Ryan George Henson Loft (born 14 September 1997) is an English professional footballer who plays as a striker for club Cambridge United.

Loft began his senior career at Tottenham Hotspur, having previously been a part of the youth-team set-up at Dartford and Ebbsfleet United. He never played a first-team game for Spurs but instead had brief loan spells with Braintree Town, Stevenage and Exeter City. He then spent 2018 to 2020 at Premier League club Leicester City, though he only featured for the under-23 team in the EFL Trophy. He spent the 2019–20 season on loan at Carlisle United and signed with Scunthorpe United in August 2020 following his release from Leicester.
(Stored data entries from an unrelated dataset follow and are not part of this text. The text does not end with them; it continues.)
-- ==== Sys2Proof/Machine/CueReg.lean ====
section
/-! DEFINITION. Cue entries: their registers, the arming checks, and when a cue is due, late, skipped or moved on (R63 to R89). -/

namespace Sys2Proof.Machine

/-! ### Registers (R66) -/

/-- CTL of an entry owned by room `room` (R66). -/
def cueCtl (e : CueEntry) (room : Nat) : W64 :=
  BitVec.ofNat 64 (bit e.arm + 2 * e.action.toNat + 16 * bit e.seam + 32 * bit e.late + 256 * e.rpt.toNat + 4096 * room +
    65536 * e.cls.toNat + 2 ^ 32 * e.stride.toNat + 2 ^ 48 * e.count.toNat)

/-- TGT of an entry (R66). -/
def cueTgt (e : CueEntry) : W64 :=
  BitVec.ofNat 64 (e.target.toNat + 65536 * e.amount.toNat + 2 ^ 32 * bit e.lateHit + 2 ^ 33 * bit e.miss + 2 ^ 34 * bit e.done +
    2 ^ 40 * e.missCode.toNat + 2 ^ 48 * e.fires.toNat)

/-- The RW fields of CTL but ARM, as value `v` writes them (R66). -/
def withCtl (e : CueEntry) (v : Nat) : CueEntry :=
  { e with action := BitVec.ofNat 3 (v / 2), seam := v.testBit 4, late := v.testBit 5, rpt := BitVec.ofNat 2 (v / 256),
           cls := BitVec.ofNat 16 (v / 65536), stride := BitVec.ofNat 16 (v / 2 ^ 32), count := BitVec.ofNat 16 (v / 2 ^ 48) }

/-- The RW fields of TGT, as value `v` writes them (R66). -/
def withTgt (e : CueEntry) (v : Nat) : CueEntry := { e with target := BitVec.ofNat 16 v, amount := BitVec.ofNat 16 (v / 65536) }

/-- The index of an entry in its table. -/
def cueIndex : CueRef → Nat
  | .dev n => n
  | .quire _ n => n

/-- Device entries 2032 to 2047 (R63). -/
def cueIsDevice : CueRef → Bool
  | .dev n => 2032 ≤ n.val
  | .quire _ _ => false

/-- The owner of an entry's contents: none for the device's own entries (R63). -/
def State.cueOwnerOf (s : State) (c : CueRef) : Option Nat := if cueIsDevice c then none else s.cueOwner c

/-- A refused arming or write is reported in the table's CUE_ERR, or in the instance of the writing room `w` (R64, R89, R392): 1 RANGE, 2 TARGET, 3 OWNER, 4 ARMED, 5 ACTION. -/
def State.cueErrRec (s : State) (c : CueRef) (w : Option Nat) (code : Nat) : State :=
  let v : W32 := BitVec.ofNat 32 (code * 65536 + cueIndex c)
  match c, w with
  | .quire q _, _ => s.srcRose (s.modQuire q fun x => { x with cueErr := v, cueEvt := x.cueEvt ||| 8 }) (48 * q)
  | .dev _, some r => s.srcRose (s.modRoom r fun x => { x with cueErr := v, cueEvt := x.cueEvt ||| 8 }) (3920 + r)
  | .dev _, none => s.srcRose { s with dev := { s.dev with cueErr := v, cueEvt := s.dev.cueEvt ||| 8 } } 3952

/-! ### Positions (R72 to R74) -/

/-- The effective position E of an entry (R72, R74): of a head cue, W lines earlier. A head cue is armed with LINE below W; one whose repeat in lines has moved it to a LINE at or past W takes the position W lines earlier in the same frame (DESIGN CHOICE, log 115). -/
def State.cueE (s : State) (e : CueEntry) : Pos :=
  let w := s.cfgN 0x2040 1
  if !e.seam then e.pos
  else if posLine e.pos < w then mkPos (posFrame e.pos + 2 ^ 36 - 1) (posLine e.pos + s.lpf - w) (posTick e.pos)
  else mkPos (posFrame e.pos) (posLine e.pos - w) (posTick e.pos)

/-- The class of the frame of an occurrence (R73). -/
def State.cueClass (s : State) (e : CueEntry) : Nat := posFrame (if e.seam then e.pos else s.cueE e) % s.cfgN 0x2040 2

/-- The class of the occurrence has its bit set in CLASS (R72). -/
def State.classOk (s : State) (e : CueEntry) : Bool := e.cls.getLsbD (s.cueClass e)

/-- POS moved on by `n` strides (R81). -/
def State.cueMove (s : State) (e : CueEntry) (n : Nat) : CueEntry :=
  { e with pos := if e.rpt = 1 then addLines s.lpf (n * e.stride.toNat) e.pos else addFrames (n * e.stride.toNat) e.pos }

/-- The cue is used up: ARM clears and DONE is set (R81). -/
def cueFinish (e : CueEntry) : CueEntry := { e with arm := false, done := true, due := none }

/-- `n` occurrences count against COUNT, which 0xFFFF leaves unlimited (R81). -/
def cueCount (e : CueEntry) (n : Nat) : CueEntry :=
  if e.count = 0xFFFF then e
  else
    let e := { e with count := BitVec.ofNat 16 (e.count.toNat - n) }
    if e.count = 0 then cueFinish e else e

/-- An entry after a fire or a drop (`counts`) or a skip (R81). COUNT is the fires that remain of a repeating cue (R66): that of a cue with RPT 0 stays as it is (DESIGN CHOICE, log 116). -/
def State.cueAfter (s : State) (e : CueEntry) (counts : Bool) : CueEntry :=
  let e := { e with due := none }
  if e.rpt = 0 then cueFinish e
  else
    let e := s.cueMove e 1
    if counts then cueCount e 1 else e

/-- Strides that bring E ahead of the position (R82). -/
def State.stridesPast (s : State) (e : CueEntry) : Nat :=
  let d := if e.rpt = 1 then linesPast s.lpf (s.cueE e) s.clk.pos else framesPast (s.cueE e) s.clk.pos
  (d + e.stride.toNat - 1) / e.stride.toNat

/-- The position is at or past E (R72). -/
def State.cueReached (s : State) (e : CueEntry) : Bool := posReached s.clk.pos (s.cueE e)

/-! ### Due, late, skipped (R72, R75, R79, R82) -/

/-- `n` cues dropped or late are counted in #2042.01 and raise CUE_LATE (R79, R82). -/
def State.countLate (s : State) (c : CueRef) (n : Nat) : State :=
  ({ s with dev := { s.dev with cueLate := s.dev.cueLate + BitVec.ofNat 64 n } } : State).raiseCue c 1

/-- An armed cue with LATE 1 that is late again moves on by whole strides, each a drop (R82). The class of the frames passed over is not looked at, since R82 counts each stride as a drop and R72 judges only a due cue (DESIGN CHOICE, log 117). -/
def State.cueBulk (s : State) (c : CueRef) (e : CueEntry) : State :=
  let k := s.stridesPast e
  let k := if e.count = 0xFFFF then k else Nat.min k e.count.toNat
  (s.setCue c { cueCount (s.cueMove e k) k with lateHit := true }).countLate c k

/-- The place in the issue order of a further occurrence of an entry, reached while its place was `key` at the present tick: the present tick again (R79), or its own E where a step passes over several occurrences (R80; log 118). -/
def State.nextKey (s : State) (key now : Pos) (e : CueEntry) : Pos := if key = now then s.clk.pos else s.cueE e

/-- How an entry whose E has been reached goes on (R72, R79 to R82). `key` gives its place in the issue order. A skip moves it to its next occurrence, at most `fuel` of them. -/
def State.cueSettle (s : State) (c : CueRef) (late : Bool) (key : Pos) : Nat → State
  | 0 => s
  | fuel + 1 =>
    let e := s.cueAt c
    if !e.arm || e.due.isSome || !s.cueReached e then s
    else if !s.classOk e then
      let e' := s.cueAfter e false
      let s := s.setCue c e'
      if e'.arm && s.cueReached e' && e'.late then s.cueBulk c e' else s.cueSettle c true (s.nextKey key s.clk.pos e') fuel
    else if late && e.late then
      let e' := { s.cueAfter e true with lateHit := true }
      let s := (s.setCue c e').countLate c 1
      if e'.arm && s.cueReached e' then s.cueBulk c e' else s
    else
      let s := s.setCue c { e with due := some key, dueAt := s.clk.pos, lateHit := e.lateHit || late }
      if late then s.countLate c 1 else s

/-- Settle one entry, with as many skips as it can take. -/
def State.cueDue (s : State) (c : CueRef) (late : Bool) (key : Pos) : State :=
  s.cueSettle c late key (s.stridesPast (s.cueAt c) + 2)

/-- Every cue entry that is armed. -/
def State.armedCues (s : State) : List CueRef :=
  ((s.cue.filter fun e => e.2.arm).map fun e => CueRef.dev (Fin.ofNat 2048 e.1)) ++
  s.quires.flatMap fun q => (q.2.cue.filter fun e => e.2.arm).map fun e => CueRef.quire (toQuire q.1) (Fin.ofNat 64 e.1)

/-- A re-armed entry at the first valid position after power-on: it moves on by whole strides for as long as its next E is at or behind the position, each a drop (R92). -/
def State.cueRestored (s : State) (c : CueRef) : State :=
  let e := s.cueAt c
  if !e.restored then s
  else
    let e' := { e with restored := false }
    if e.rpt = 0 || !s.cueReached e then s.setCue c e'
    else
      let k := s.stridesPast e - 1
      let k := if e.count = 0xFFFF then k else Nat.min k e.count.toNat
      let s := s.setCue c (cueCount (s.cueMove e' k) k)
      { s with dev := { s.dev with cueLate := s.dev.cueLate + BitVec.ofNat 64 k } }

/-- The position has moved by a tick: armed cues that it has reached become due, and none is late (R72). -/
def State.cuesReached (s : State) : State :=
  if s.posValid then forL s.armedCues (fun c s => s.cueDue c false s.clk.pos) s else s

/-- The position has moved by a step: armed cues that it has reached become due, and those it passed over are late, by rising E (R72, R79, R80). R79 names the forward step of R47; the forward step of R46, which is made while no room is formed, passes over cues in the same way (DESIGN CHOICE, log 119). -/
def State.cuesPassed (s : State) : State :=
  if s.posValid then
    forL s.armedCues (fun c s => let e := s.cueE (s.cueAt c); s.cueDue c (e ≠ s.clk.pos) e) s
  else s

/-- The position becomes valid: armed cues at or behind it are late, and a fire that was due before is judged anew (R75, R92). -/
def State.cuesValid (s : State) : State :=
  forL s.armedCues (fun c s => ((s.setCue c { s.cueAt c with due := none }).cueRestored c).cueDue c true s.clk.pos) s

/-! ### Arming (R67 to R69, R74, R81) -/

/-- The action is allowed in the entry's table (R68). -/
def actionAllowed (c : CueRef) (a : Nat) : Bool :=
  match c with
  | .dev n => (1 ≤ a && a ≤ 4) || (a = 5 && 2032 ≤ n.val)
  | .quire _ _ => 1 ≤ a && a ≤ 3

/-- Every value lies in the ranges of R68, R74 and R81. -/
def State.cueInRange (s : State) (c : CueRef) (e : CueEntry) : Bool :=
  let t := e.target.toNat
  let ad := e.addr.toNat
  let quire := match c with | .dev _ => false | .quire _ _ => true
  e.rpt ≠ 3 && (e.rpt = 0 || (e.count ≠ 0 && e.stride ≠ 0)) &&
  (!e.seam || (!cueIsDevice c && posLine e.pos < s.cfgN 0x2040 1 && 1 ≤ posFrame e.pos)) &&
  match e.action.toNat with
  | 1 => t < 5120 && e.amount ≠ 0 && ad = 0
  | 2 => if quire then t < 32 && e.amount = 0 && ad < 2 ^ 32 else t < 64 && e.amount = 0
  | 3 => (if quire then t = 0 else t < 80) && ad < 2 ^ 32
  | 4 => t < 4 && e.amount = 0 && ad = 0
  | _ => t < 16 && e.amount = 0 && ad = 0

/-- The target belongs to the cue's room (R69). The device's own entries have no room, so that no target fails them here; their fires act on what a room then owns (DESIGN CHOICE, log 120). -/
def State.cueTargetOk (s : State) (c : CueRef) (e : CueEntry) : Bool :=
  if e.action = 5 || cueIsDevice c then true
  else match s.cueOwnerOf c with
    | none => false
    | some r => match (s.room r).form with
      | none => false
      | some f =>
        let t := e.target.toNat
        let dev := match c with | .dev _ => true | .quire _ _ => false
        match e.action.toNat with
        | 1 => formOwns f t
        | 2 => !dev || f.sdma.getLsbD t
        | 3 => !dev || f.quires.getLsbD t
        | _ => (bitList 2 t).all fun p => (s.pipe p).owner = some (toRoom r)

/-- The first failing check of an arming: 5 ACTION, 1 RANGE, 2 TARGET; 0 when the entry may be armed (R67 to R69). -/
def State.cueCheck (s : State) (c : CueRef) (e : CueEntry) : Nat :=
  if !actionAllowed c e.action.toNat then 5
  else if !s.cueInRange c e then 1
  else if !s.cueTargetOk c e then 2
  else 0

/-- The entry becomes armed; FIRES, DONE and MISS_CODE clear, and a cue at or behind the position is late (R67, R79). -/
def State.cueArmNow (s : State) (c : CueRef) (e : CueEntry) : State :=
  let s := s.setCue c { e with arm := true, fires := 0, done := false, missCode := 0, due := none, restored := false }
  if s.posValid then s.cueDue c true s.clk.pos else s

/-- ARM clears by a write or a command (R67). -/
def State.cueDisarmNow (s : State) (c : CueRef) : State := s.setCue c { s.cueAt c with arm := false, due := none, restored := false }

/-- A write of CTL by room `w` (R67). While ARM is 1 only ARM takes it, and a write that would change another field is reported. -/
def State.cueCtlWrite (s : State) (c : CueRef) (w : Option Nat) (v : Nat) : State :=
  let e := s.cueAt c
  let n := withCtl e v
  if e.arm then
    let s := if n = e then s else s.cueErrRec c w 4
    if v.testBit 0 then s else s.cueDisarmNow c
  else
    let s := s.setCue c n
    if v.testBit 0 then
      match s.cueCheck c n with
      | 0 => s.cueArmNow c n
      | k => s.cueErrRec c w k
    else s

/-- A write of POS (0), ADDR (1), CTL (2) or TGT (3) of an entry that the writer owns (R66, R67). -/
def State.cueRegWrite (s : State) (c : CueRef) (w : Option Nat) (reg v : Nat) : State :=
  let e := s.cueAt c
  if reg = 2 then s.cueCtlWrite c w v
  else if e.arm then s.cueErrRec c w 4
  else match reg with
    | 0 => s.setCue c { e with pos := BitVec.ofNat 64 v }
    | 1 => s.setCue c { e with addr := BitVec.ofNat 56 v }
    | _ => s.setCue c { withTgt e v with lateHit := e.lateHit && !v.testBit 32, miss := e.miss && !v.testBit 33 }

/-- A read of a register of an entry (R66). ROOM reads the owner; 0 for the device's own entries. -/
def State.cueRegRead (s : State) (c : CueRef) (reg : Nat) : W64 :=
  let e := s.cueAt c
  match reg with
  | 0 => e.pos
  | 1 => e.addr.setWidth 64
  | 2 => cueCtl e ((s.cueOwnerOf c).getD 0)
  | _ => cueTgt e

end Sys2Proof.Machine
end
He scored 15 goals in 62 games before securing a move to Bristol Rovers for around £50,000 in January 2022. Rovers would secure promotion out League Two at the end of the 2021–22 season and then sell Loft to Port Vale in September 2023. He joined Cambridge United for an undisclosed fee in July 2024. He joined Crawley Town on a season-long loan in September 2025.

==Early and personal life==
Born in Gravesend, Loft attended Northfleet Technology College, where he was a high jump champion.

==Career==
===Tottenham Hotspur===
After playing for Dartford and Ebbsfleet United, Loft joined Tottenham Hotspur for the 2013–14 season. He scored a hat-trick for the under-18 team in a 3–0 win over Norwich City in October 2015. He moved to National League club Braintree Town on 4 March 2016 on a 'work experience' deal. Manager Danny Cowley said he was signed to provide depth to the squad and to gain experience. However, Loft did not feature for Braintree and found that Shayon Harrison was preferred by Ugo Ehiogu for the Spurs under-23 team. He signed on loan for Stevenage on 7 January 2017, remaining until the end of the 2016–17 season. Boro manager Darren Sarll compared him to a young Duncan Ferguson. Loft made his English Football League debut later that day on 7 January, in a 3–1 victory over Newport County at Broadhall Way. He featured in a total of nine League Two games for the club, all as a substitute.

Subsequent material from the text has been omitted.